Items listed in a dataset
=====

theorem witness_BurliaClampsAndRows :
    (∃ (s : State) (k : Kernel) (a : PReg) (loc : Nat), s.core.kern = some k ∧ kPtr a 1 true true 1 s = .ok (.dram loc) s ∧ s.core.clamps ≠ []) ∧
    (∀ waiting : Bool, ∃ (s : State) (k : Kernel) (a : PReg) (loc : Nat), s.core.kern = some k ∧ kPtr a 1 true true 1 s = .ok (.dram loc) s ∧
      s.core.clamps = [] ∧ s.core.waiting = waiting ∧ ¬ BanksTaken s k.stack [s.bank k.stack loc]) ∧
    (∃ (s : State) (k : Kernel) (a : PReg) (loc : Nat), s.core.kern = some k ∧ kPtr a 1 true true 1 s = .ok (.dram loc) s ∧ s.core.clamps = [] ∧
      s.core.waiting = false ∧ ∃ e ∈ (s.stack k.stack).clampq, s.bank k.stack loc ∈ e.2) ∧
    (∃ (s : State) (k : Kernel) (a : PReg) (loc : Nat), s.core.kern = some k ∧ kPtr a 1 true true 1 s = .ok (.dram loc) s ∧ s.core.clamps = [] ∧
      s.core.waiting = false ∧ ∃ e ∈ s.cores, e.1 / 16 = k.stack ∧ s.bank k.stack loc ∈ e.2.clamps) ∧
    (∀ taken : Bool, ∃ (s : State) (k : Kernel) (a b : PReg) (x y : Nat), s.core.kern = some k ∧ kPtr a 1 true true 1 s = .ok (.dram x) s ∧
      kPtr b 1 true true 1 s = .ok (.dram y) s ∧ s.core.clamps = [] ∧ s.core.waiting = false ∧ s.bank k.stack x ≠ s.bank k.stack y ∧
      (BanksTaken s k.stack [s.bank k.stack x, s.bank k.stack y] ↔ taken = true)) ∧
    (∃ (s : State) (k : Kernel) (a b : PReg) (x y : Nat), s.core.kern = some k ∧ kPtr a 1 true true 1 s = .ok (.dram x) s ∧
      kPtr b 1 true true 1 s = .ok (.dram y) s ∧ s.core.clamps ≠ []) ∧
    (∃ s : State, s.core.c = 0) ∧
    (∀ cl : Bool, ∃ (s : State) (k : Kernel) (a : PReg) (loc : Nat), s.core.c ≠ 0 ∧ s.core.kern = some k ∧
      kPtr a 2048 true true 2048 s = .ok (.dram loc) s ∧ s.core.clamps.contains (s.bank k.stack loc) = false ∧ s.core.f.getLsbD 0 = cl) ∧
    (∃ (s : State) (k : Kernel) (a b : PReg) (loc x : Nat), s.core.c ≠ 0 ∧ s.core.kern = some k ∧ kPtr b 2048 false true 2048 s = .ok (.dram x) s ∧
      s.core.clamps.contains (s.bank k.stack x) = true ∧ kPtr a 2048 true true 2048 s = .ok (.dram loc) s ∧
      s.core.clamps.contains (s.bank k.stack loc) = false) ∧
    (∃ (s : State) (k : Kernel) (a : PReg) (loc : Nat), s.core.c ≠ 0 ∧ s.core.kern = some k ∧
      kPtr a 2048 true true 2048 s = .ok (.dram loc) s ∧ s.core.clamps.contains (s.bank k.stack loc) = true ∧
      ∀ p ∈ s.core.posted, p.loc / 2048 ≠ loc / 2048) ∧
    ∃ (s : State) (k : Kernel) (a b : PReg) (la lb : Nat), s.core.c ≠ 0 ∧ s.core.kern = some k ∧
      kPtr a 2048 false true 2048 s = .ok (.dram la) s ∧ kPtr b 2048 true true 2048 s = .ok (.dram lb) s ∧
      s.core.clamps.contains (s.bank k.stack la) = true ∧ s.core.clamps.contains (s.bank k.stack lb) = true ∧
      (∀ p ∈ s.core.posted, p.loc / 2048 ≠ la / 2048 ∧ p.loc / 2048 ≠ lb / 2048) ∧ ∀ i < 32, s.badIn (s.unplace k.stack la + 64 * i) 64 = false := by
  let s := kc [(1, 0x40), (2, 0x1000), (3, 0x800)] .f32
  let t := s.modCore fun c => { c with clamps := [s.bank 0 (2 ^ 35)] }
  have free {u : State} (l : List (Nat × Nat)) (h : (u.stack 0).clampq = [] ∧ u.cores = []) : ¬ BanksTaken u 0 l := by
    simp [BanksTaken, h.1, h.2]
  refine ⟨⟨t, kern0, 1, 2 ^ 35 + 0x40, rfl, locs (by decide +kernel) (by decide +kernel), by decide +kernel⟩,
    fun w => ⟨s.modCore fun c => { c with waiting := w }, kern0, 1, 2 ^ 35 + 0x40, rfl, by cases w <;> exact locs (by decide +kernel) (by decide +kernel),
      rfl, rfl, free _ (by cases w <;> decide +kernel)⟩,
    ⟨s.setStack 0 { Stack.reset with clampq := [(3, [s.bank 0 (2 ^ 35)])] }, kern0, 1, 2 ^ 35 + 0x40, rfl, locs (by decide +kernel) (by decide +kernel), rfl, rfl, by decide +kernel⟩,
    ⟨{ s with cores := [(15, t.core)] }, kern0, 1, 2 ^ 35 + 0x40, rfl, locs (by decide +kernel) (by decide +kernel), rfl, rfl, by decide +kernel⟩,
    fun b => match b with
      | false => ⟨s, kern0, 1, 2, 2 ^ 35 + 0x40, 2 ^ 35 + 0x1000, rfl, locs (by decide +kernel) (by decide +kernel), locs (by decide +kernel) (by decide +kernel),
          rfl, rfl, by decide +kernel, iff_of_false (free (u := s) _ (by decide +kernel)) (by decide)⟩
      | true => ⟨{ s with cores := [(15, t.core)] }, kern0, 1, 2, 2 ^ 35 + 0x40, 2 ^ 35 + 0x1000, rfl, locs (by decide +kernel) (by decide +kernel),
          locs (by decide +kernel) (by decide +kernel), rfl, rfl, by decide +kernel,
          iff_of_true ⟨s.bank 0 (2 ^ 35), List.mem_cons_self, .inr ⟨(15, t.core), List.mem_cons_self, by decide, by decide +kernel⟩⟩ rfl⟩,
    ⟨t, kern0, 1, 2, 2 ^ 35 + 0x40, 2 ^ 35 + 0x1000, rfl, locs (by decide +kernel) (by decide +kernel), locs (by decide +kernel) (by decide +kernel), by decide +kernel⟩,
    ⟨s0, by decide +kernel⟩,
    fun cl => ⟨s.modCore fun c => { c with f := if cl then 1 else 0 }, kern0, 3, 2 ^ 35 + 0x800, by cases cl <;> decide +kernel, rfl,
      by cases cl <;> exact locs (by decide +kernel) (by decide +kernel), by cases cl <;> decide +kernel, by cases cl <;> decide +kernel⟩,
    ⟨t, kern0, 2, 4, 2 ^ 35 + 0x1000, 2 ^ 35, by decide +kernel, rfl, locs (by decide +kernel) (by decide +kernel), by decide +kernel,
      locs (by decide +kernel) (by decide +kernel), by decide +kernel⟩, ⟨t, kern0, 3, 2 ^ 35 + 0x800, by decide +kernel, rfl, locs (by decide +kernel) (by decide +kernel), by decide +kernel, by decide +kernel⟩,
    ⟨t, kern0, 4, 3, 2 ^ 35, 2 ^ 35 + 0x800, by decide +kernel, rfl, locs (by decide +kernel) (by decide +kernel),
      locs (by decide +kernel) (by decide +kernel), by decide +kernel, by decide +kernel, by decide +kernel, by decide +kernel⟩⟩

/-! ### Witnesses: messages and records -/

/-- A cube that runs, with one strand of space 1 on tile 0 and these messages in flight. -/
def net (l : List Msg) : State := { State.reset with phase := .running, strands := [u0], nearsz := 32, msgs := l }

def msg (c : Cls) (src dst : Nat) (b : Body) : Msg :=
  { cls := c, src := src, dst := dst, ord := 0, rord := 0, esc := false, escAt := 0, det := false, seq := 0, attempt := 0, holds := 0, st := .sent, body := b }

/-- The leaf of `paged` in tile `t`'s L1 TLB. -/
def pagedAt (t : Nat) (s : State) : State := s.modTile t fun u => { u with tlb1 := [{ asid := 1, size := 2, page := 0, leaf := leaf 0 0 }] }

/-- A record of space 1 whose first 256 bits are these. -/
def rec0 (b : Nat) : Rec := { body := BitVec.ofNat 512 b, dom := 0, asid := 1, cgrp := 0, stamp := 0, hold := 0, spill := none }

theorem arrives {m : Msg} {s : State} (i : Nat) (h : s.msgs[i]? = some m) (hs : m.st = .sent) (hw : s.lostOn m.trip = none) (ho : (s.windowed i m && s.inOrder i m) = true) :
    Arrives s i m := ⟨h, hs, hw, by simpa using ho⟩

/-- What RequestsArePerformed assumes of an answer that returns to its requester. -/
def Returns (s s1 : State) (i : Nat) (m : Msg) (a : Ans) : Prop :=
  s.msgs[i]? = some m ∧ m.st = .answered a ∧ s.lostOn m.tripBack = none ∧ (∀ key op o, m.body ≠ .access key op o) ∧ s.holdAnswer m = s ∧
  s.isHeld m.src m = false ∧ s.answered m a = some s1

theorem witness_RequestsArePerformed :
    (∃ (s : State) (i : Nat) (m : Msg) (key : Key) (pa op : Nat) (wide : Bool) (v : Word), Arrives s i m ∧ m.body = .redn key pa op wide v ∧
      s.heldAtHome pa = false ∧ s.badIn pa (if wide then 8 else 4) = false) ∧
    (∃ (s s1 : State) (i : Nat) (m : Msg) (key : Key) (op : HomeOp) (x : HomeAns), Arrives s i m ∧ m.body = .access key op none ∧
      s.served m.src m.dst op = some (x, s1)) ∧
    (∃ (s : State) (i : Nat) (m : Msg) (asid : BitVec 12) (pa : Nat) (cell : Word), Arrives s i m ∧ m.body = .decrement asid pa cell ∧ s.heldAtHome pa = false ∧
      s.badIn pa 64 = false ∧ BitVec.ofNat 64 (s.homeRead pa 8) - 1 = 0) ∧
    (∃ (s : State) (i : Nat) (m : Msg) (who : Spawner) (pa e : Nat), Arrives s i m ∧ m.body = .waiter who pa e ∧ s.heldAtHome pa = false ∧
      s.badIn pa 64 = false ∧ (BitVec.ofNat 64 (s.homeRead pa 8)).toInt = 0) ∧
    (∃ (s : State) (i : Nat) (m : Msg) (who : Spawner) (pa e : Nat), Arrives s i m ∧ m.body = .waiter who pa e ∧ s.heldAtHome pa = false ∧
      s.badIn pa 64 = false ∧ 0 < (BitVec.ofNat 64 (s.homeRead pa 8)).toInt ∧ ∀ j < 7, s.homeRead (pa + 8 * (j + 1)) 8 ≠ 0) ∧
    (∃ (s : State) (i : Nat) (m : Msg) (who : Spawner) (pa e j : Nat), Arrives s i m ∧ m.body = .waiter who pa e ∧ s.heldAtHome pa = false ∧
      s.badIn pa 64 = false ∧ j < 7 ∧ 0 < (BitVec.ofNat 64 (s.homeRead pa 8)).toInt ∧ s.homeRead (pa + 8 * (j + 1)) 8 = 0 ∧
      ∀ l < j, s.homeRead (pa + 8 * (l + 1)) 8 ≠ 0) ∧
    (∃ (s s2 : State) (i : Nat) (m : Msg) (e : Nat), Arrives s i m ∧ m.body = .release e ∧ s.isHeld m.dst m = false ∧
      s.areaFault ((s.tile m.dst).dfrBase + 128 * e) = none ∧ s.barred m.dst ((s.tile m.dst).dfrBase + 128 * e) = false ∧
      s.resident (recOfEntry (s.homeRead ((s.tile m.dst).dfrBase + 128 * e) 128)).asid = true ∧
      (s.freeDeferral m.dst e).placeReleased m.dst (recOfEntry (s.homeRead ((s.tile m.dst).dfrBase + 128 * e) 128)) = some s2) ∧
    (∃ (s : State) (i : Nat) (m : Msg) (r : Rec) (climb : Bool) (cmd : Option CmdRef), Arrives s i m ∧ m.body = .enq r climb cmd ∧
      (climb = false ∨ s.lightest m.dst = m.dst) ∧ s.canTake m.dst r = true) ∧
    (∃ (s : State) (i : Nat) (m : Msg) (r : Rec) (cmd : Option CmdRef), Arrives s i m ∧ m.body = .enq r true cmd ∧ s.lightest m.dst ≠ m.dst ∧
      (s.tile m.dst).credit (s.lightest m.dst) < 2) ∧
    (∃ (s : State) (i : Nat) (m : Msg) (x : HomeAns) (key : Key) (op : HomeOp), s.msgs[i]? = some m ∧ m.st = .answered (.home x) ∧
      s.lostOn m.tripBack = none ∧ m.body = .access key op none ∧ ∀ pa n v sh, op ≠ .write pa n v sh) ∧
    (∃ (s : State) (i : Nat) (m : Msg) (x : HomeAns) (key : Key) (pa n v : Nat) (sh : Word), s.msgs[i]? = some m ∧ m.st = .answered (.home x) ∧
      s.lostOn m.tripBack = none ∧ m.body = .access key (.write pa n v sh) none) ∧
    (∃ (s s1 : State) (i : Nat) (m : Msg) (a : Ans) (key : Key) (pa op : Nat) (wide : Bool) (v : Word), Returns s s1 i m a ∧ m.body = .redn key pa op wide v) ∧
    (∃ (s s1 : State) (i : Nat) (m : Msg) (a : Ans) (r : Rec) (climb : Bool) (cmd : Option CmdRef), Returns s s1 i m a ∧ m.body = .enq r climb cmd) ∧
    ∃ (s s1 : State) (i : Nat) (m : Msg) (a : Ans) (key : Key) (id : Word) (cls pkt : Bool) (words : List Word) (seq : BitVec 32),
      Returns s s1 i m a ∧ m.body = .eyelet key id cls pkt words seq := by
  refine ⟨?_, ?_, ?_, ?_, ?_, ?_, ?_, ?_, ?_, ?_, ?_, ?_, ?_, ?_⟩
  · let s := net [msg .req 0 1024 (.redn u0.key 0x78 1 true 5)]
    exact ⟨s, 0, _, u0.key, 0x78, 1, true, 5, arrives 0 rfl rfl (by decide +kernel) (by decide +kernel), rfl, by decide +kernel, by decide +kernel⟩
  · let s := net [msg .req 0 1024 (.access u0.key (.write 0x80 8 5 0x80) none)]
    have h : (s.served 0 1024 (.write 0x80 8 5 0x80)).isSome = true := by decide +kernel
    obtain ⟨⟨x, s1⟩, h1⟩ := Option.isSome_iff_exists.mp h
    exact ⟨s, s1, 0, _, u0.key, .write 0x80 8 5 0x80, x, arrives 0 rfl rfl (by decide +kernel) (by decide +kernel), rfl, h1⟩
  · let s := withMem (net [msg .req 0 1024 (.decrement 1 0x40 0x40)]) [(0x40, 1)]
    exact ⟨s, 0, _, 1, 0x40, 0x40, arrives 0 rfl rfl (by decide +kernel) (by decide +kernel), rfl, by decide +kernel, by decide +kernel, by decide +kernel⟩
  · let s := net [msg .req 0 1024 (.waiter (.strand u0.key) 0x40 3)]
    exact ⟨s, 0, _, .strand u0.key, 0x40, 3, arrives 0 rfl rfl (by decide +kernel) (by decide +kernel), rfl, by decide +kernel, by decide +kernel, by decide +kernel⟩
  · let s := withMem (net [msg .req 0 1024 (.waiter (.strand u0.key) 0x40 3)]) ((List.range 8).map fun j => (0x40 + 8 * j, 1))
    exact ⟨s, 0, _, .strand u0.key, 0x40, 3, arrives 0 rfl rfl (by decide +kernel) (by decide +kernel), rfl, by decide +kernel, by decide +kernel, by decide +kernel,
      by decide +kernel⟩
  · let s := withMem (net [msg .req 0 1024 (.waiter (.strand u0.key) 0x40 3)]) ((List.range 7).map fun j => (0x40 + 8 * j, 1))
    exact ⟨s, 0, _, .strand u0.key, 0x40, 3, 6, arrives 0 rfl rfl (by decide +kernel) (by decide +kernel), rfl, by decide +kernel, by decide +kernel, by decide,
      by decide +kernel, by decide +kernel, by decide +kernel⟩
  · let s := net [msg .req 0 5 (.release 3)]
    have h : ((s.freeDeferral 5 3).placeReleased 5 (recOfEntry (s.homeRead ((s.tile 5).dfrBase + 128 * 3) 128))).isSome = true := by decide +kernel
    obtain ⟨s2, h2⟩ := Option.isSome_iff_exists.mp h
    exact ⟨s, s2, 0, _, 3, arrives 0 rfl rfl (by decide +kernel) (by decide +kernel), rfl, by decide +kernel, by decide +kernel, by decide +kernel, by decide +kernel, h2⟩
  · let s := net [msg .enq 0 5 (.enq (rec0 0) true)]
    exact ⟨s, 0, _, rec0 0, true, none, arrives 0 rfl rfl (by decide +kernel) (by decide +kernel), rfl, .inr (by decide +kernel), by decide +kernel⟩
  · let s := (net [msg .enq 0 5 (.enq (rec0 0) true)]).modTile 5 fun t => { t with figures := [(5, 9)] }
    exact ⟨s, 0, _, rec0 0, none, arrives 0 rfl rfl (by decide +kernel) (by decide +kernel), rfl, by decide +kernel, by decide +kernel⟩
  · let m := { msg .req 0 1024 (.access u0.key (.read 0x80 128) none) with st := .answered (.home .done) }
    exact ⟨net [m], 0, m, .done, _, _, rfl, rfl, by decide +kernel, rfl, fun _ _ _ _ => by simp⟩
  · let m := { msg .req 0 1024 (.access u0.key (.write 0x80 8 5 0x80) none) with st := .answered (.home .done) }
    exact ⟨net [m], 0, m, .done, _, _, _, _, _, rfl, rfl, by decide +kernel, rfl⟩
  · let m := { msg .req 0 1024 (.redn u0.key 0x78 1 true 5) with st := .answered .accepted }
    exact ⟨net [m], _, 0, m, .accepted, _, _, _, _, _, ⟨rfl, rfl, by decide +kernel, by simp [m, msg], by decide +kernel, by decide +kernel, rfl⟩, rfl⟩
  · let m := { msg .enq 0 5 (.enq (rec0 0) true) with st := .answered .accepted }
    exact ⟨net [m], _, 0, m, .accepted, _, _, _, ⟨rfl, rfl, by decide +kernel, by simp [m, msg], by decide +kernel, by decide +kernel, rfl⟩, rfl⟩
  · let m := { msg .msg0 0 5 (.eyelet u0.key 0x100010005 false false [7] 0) with st := .answered .accepted }
    exact ⟨net [m], _, 0, m, .accepted, _, _, _, _, _, _, ⟨rfl, rfl, by decide +kernel, by simp [m, msg], by decide +kernel, by decide +kernel, rfl⟩, rfl⟩

/-- Tile 5's eyelet 0 of generation 1, owned by the strand of `net`, with these entries of its ring in use and these slots busy. -/
def posted (s : State) (rcount : Nat) (busy : BitVec 32) : State :=
  s.modTile 5 fun t => { t with
    eyelets := [(0, { Eyelet.blank with
      gen := 1, live := true, owner := u0.key, ring := 0x1000, ringN := 32, scr := 0x800, rcount := rcount, busy := busy })] }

=====

■ ASSIGNED TASK
Please report all lines in the entries where "then" appears.

■ THE COMPLETED TASK
    fun cl => ⟨s.modCore fun c => { c with f := if cl then 1 else 0 }, kern0, 3, 2 ^ 35 + 0x800, by cases cl <;> decide +kernel, rfl,
      s.heldAtHome pa = false ∧ s.badIn pa (if wide then 8 else 4) = false) ∧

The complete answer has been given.